3. Embedding Generative AI as Co-pilots

The final place where organizations can quickly benefit from Generative AI is to embed it into their own products as “helpers” or “co-pilots.” Once again, this type of technology is not an original idea. Integratged Development Environments (IDEs) have provided code completion, error detection and refactoring for years, but recently GitHub Copilot took these concepts further by utilizing a large-scale machine learning model to generate swathes of code as a productivity enhancer. Now you can do something similar.

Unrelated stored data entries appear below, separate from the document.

/-- The bytes of the fill of each binding that a matrix instruction reads or writes (R177, R185, R187,
R188, R190). -/
def Instr.fillSizes (i : Instr) : List (Nat × Nat) :=
  let none_ : Fill := { bytes := 0, sflags := [] }
  let mma := fun (o : OpX) (sparse : Bool) =>
    let m := mmaOp o sparse none_ none_ []
    [(o.ba.val, m.a.size m.groups), (o.bb.val, m.b.size m.groups)]
  match i.parts with
  | some (0x79, .x o) => mma o false
  | some (0x7A, .x o) => mma o true
  | some (0x7C, .x o) =>
    if o.ks == 0 then [] else [(o.ba.val, 128 * 192 * (if o.afmt == .bf16 then 2 else 4))]
  | some (0x7F, .x o) => [(o.ba.val, 256 * (o.ks.toNat + 1))]
  | some (0x7D, .g o) => if o.hd.t0 == .none then [(o.fn.toNat / 4, 3072 * o.ty.width)] else []
  | _ => []

/-- Accumulator banks a matrix instruction uses. -/
def Instr.accBanks (i : Instr) : List Nat :=
  match i.parts with
  | some (0x7D, .g o) => [o.fn.toNat % 4]
  | some (0x7E, .x o) => [o.bank.val, o.bb.val % 4]
  | some (0x7F, .x _) => []
  | some (_, .x o) => [o.bank.val]
  | _ => []

/-- A matrix instruction reads or writes scale memory. -/
def Instr.usesScale (i : Instr) : Bool :=
  match i.parts with
  | some (0x7F, .x _) => true
  | some (0x79, .x o) | some (0x7A, .x o) => 2 ≤ o.scm.val
  | _ => false

end Sys2Proof

namespace Sys2Proof.Machine

/-- Modes of a bank that an instruction may name through a binding (R170). -/
def bankModes (op : Nat) : List BankMode :=
  if op == 0x82 || op == 0x83 then [.tile, .fifo, .line]
  else if op == 0x84 || op == 0x85 || op == 0x86 then [.version]
  else if op == 0x7F then [.scale]
  else if op == 0x78 then [.tile, .scale]
  else if op == 0x95 || op == 0x96 || op == 0xB9 then [.tile, .fifo, .line, .version, .scale]
  else [.tile]

/-- What the checker knows of a whole configuration. -/
structure Plan where
  img : Image
  tiles : List TileSpec

/-- A tile of a plan. -/
def Plan.tile (p : Plan) (t : Nat) : Option TileSpec := p.tiles.find? (·.tile == t)

/-- Mode byte and class of a bank; a tile without an MT-modes record has TILE banks of one buffer and
class ROUND. -/
def Plan.bankMode (p : Plan) (t b : Nat) : BankMode × Nat × Persist :=
  let (m, c) := match (p.tile t).bind (·.modes) with
    | some (_, es) => es.getD b (0, 0)
    | none => (0, 0)
  let (mode, n) := (modeOf m).getD (.tile, 1)
  (mode, n, (classOf c).getD .round)

/-- The bank a binding slot of a tile names. -/
def TileSpec.bound (t : TileSpec) (k : Nat) : Option Binding :=
  match t.binds with
  | some (_, es) => es.getD k none
  | none => none

/-! ### Conditions of a compute tile's blocks -/

/-- Slots of a block's instructions that meet a condition. -/
def TileSpec.slotsOf (t : TileSpec) (f : Instr → Bool) : List (Nat × Nat) :=
  (t.ins.filter fun e => f e.i).map fun e => (e.blk, e.slot)

/-- The LDB of a TILE binding that feeds an operand slot directly (R178). -/
def Plan.ldbOf (p : Plan) (t : TileSpec) (blk slot : Nat) (right : Bool) : Option Nat :=
  t.ins.findSome? fun e =>
    let hit : Tgt → Bool := fun x => match x with
      | .left k => !right && k.val == slot
      | .right k => right && k.val == slot
      | .none | .out _ | .pred _ => false
    if e.blk == blk && (hit e.i.head.t0 || hit e.i.head.t1) then
      match e.i with
      | .ldb o => match t.bound o.auxl.toNat with
        | some bd => if (p.bankMode bd.tile bd.bank).1 == .tile then some o.auxl.toNat else none
        | none => none
      | _ => none
    else none

/-- Releases of armed fills that an instruction makes per record, by binding (R178). -/
def Plan.releases (p : Plan) (t : TileSpec) (e : Ins) : List Nat :=
  let own := match e.i with
    | .mma _ | .mmasp _ | .macci _ | .mscls _ => e.i.bindings
    | .ldb o => match t.bound o.auxl.toNat with
      | some bd => if o.auxh.getLsbD 0 && (p.bankMode bd.tile bd.bank).1 == .tile then [o.auxl.toNat] else []
      | none => []
    | _ => []
  let (l, r) := e.i.lastReads
  own ++ (if l then (p.ldbOf t e.blk e.slot false).toList else [])
    ++ (if r then (p.ldbOf t e.blk e.slot true).toList else [])

/-- Bindings through which an instruction reads an armed fill. -/
def Plan.armed (p : Plan) (t : TileSpec) (i : Instr) : List Nat :=
  match i with
  | .mma _ | .mmasp _ | .macci _ | .mscls _ => i.bindings
  | .ldb o => match t.bound o.auxl.toNat with
    | some bd => if (p.bankMode bd.tile bd.bank).1 == .tile then [o.auxl.toNat] else []
    | none => []
  | _ => []

/-- Breaches of an instruction by itself: counters (R127), bindings (R170, R172), fills (R177), last-read
marks (R178), LAST on a FIFO (R195) (DEDUCED, log entry 57) and the output streams that MOUT and CAGTH write
(R188, R228). -/
def Plan.insBreach (p : Plan) (t : TileSpec) (outs : List (Nat × Nat)) (e : Ins) : Bool :=
  let lcen := match t.blocks.find? (·.1 == e.blk) with
    | some (_, _, raw) => (parseHdr raw.hdr).lcen
    | none => 0
  let ctr := match e.i with
    | .lcnt o | .lidx o => !lcen.getLsbD (o.imm.toNat % 4)
    | _ => false
  let binding := e.i.bindings.any fun k => match t.bound k with
    | none => true
    | some bd =>
      let (m, _, c) := p.bankMode bd.tile bd.bank
      !(bankModes e.i.opcode).contains m || (e.i.opcode == 0x7D && c == .input)
  let fill := e.i.fillSizes.any fun (k, n) => match t.bound k with
    | none => false
    | some bd => n > bankBytes / (p.bankMode bd.tile bd.bank).2.1
  let (l, r) := e.i.lastReads
  let marks := (l && (p.ldbOf t e.blk e.slot false).isNone) || (r && (p.ldbOf t e.blk e.slot true).isNone)
  let mout := match e.i with
    | .mout _ | .cagth _ => e.i.outPorts.any fun q => !outs.contains (t.tile, q)
    | _ => false
  let last := match e.i with
    | .ldb o => o.auxh.getLsbD 0 && match t.bound o.auxl.toNat with
      | some bd => (p.bankMode bd.tile bd.bank).1 == .fifo
      | none => false
    | _ => false
  ctr || binding || fill || marks || mout || last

Creating a co-pilot is similar to use case #2 except you train the model on your own code base or business processes and the user interface is a more targeted kind of chatbot. For instance, a social media posting application could provide a ‘co-pilot’ to not only generate interesting posts, but also automate postings at the most optimal time.

Are Chatbots Saved?

I began this post asking the question whether OpenAI and ChatGPT will save the chatbot industry and I believe this is a resounding YES! You could argue that chatbots didn’t need saving and were doing just fine. But the counterpoint is that we’ve not seen the widespread adoption as comparable innovations in the same period. That was until now. ChatGPT has shaken the IT industry to its very foundation and sparked innovation on a scale that we’ve not seen since the invention of the microchip. Chatting with AI agents is going to be a dominate method of interacting with software in the very near future, especially as every vendor races to blend and extend Gen AI into their solutions over the coming six to twelve months.

ChatGPT is natural evolution of the initial promise of the enterprise Chatbot, but it's also so much more.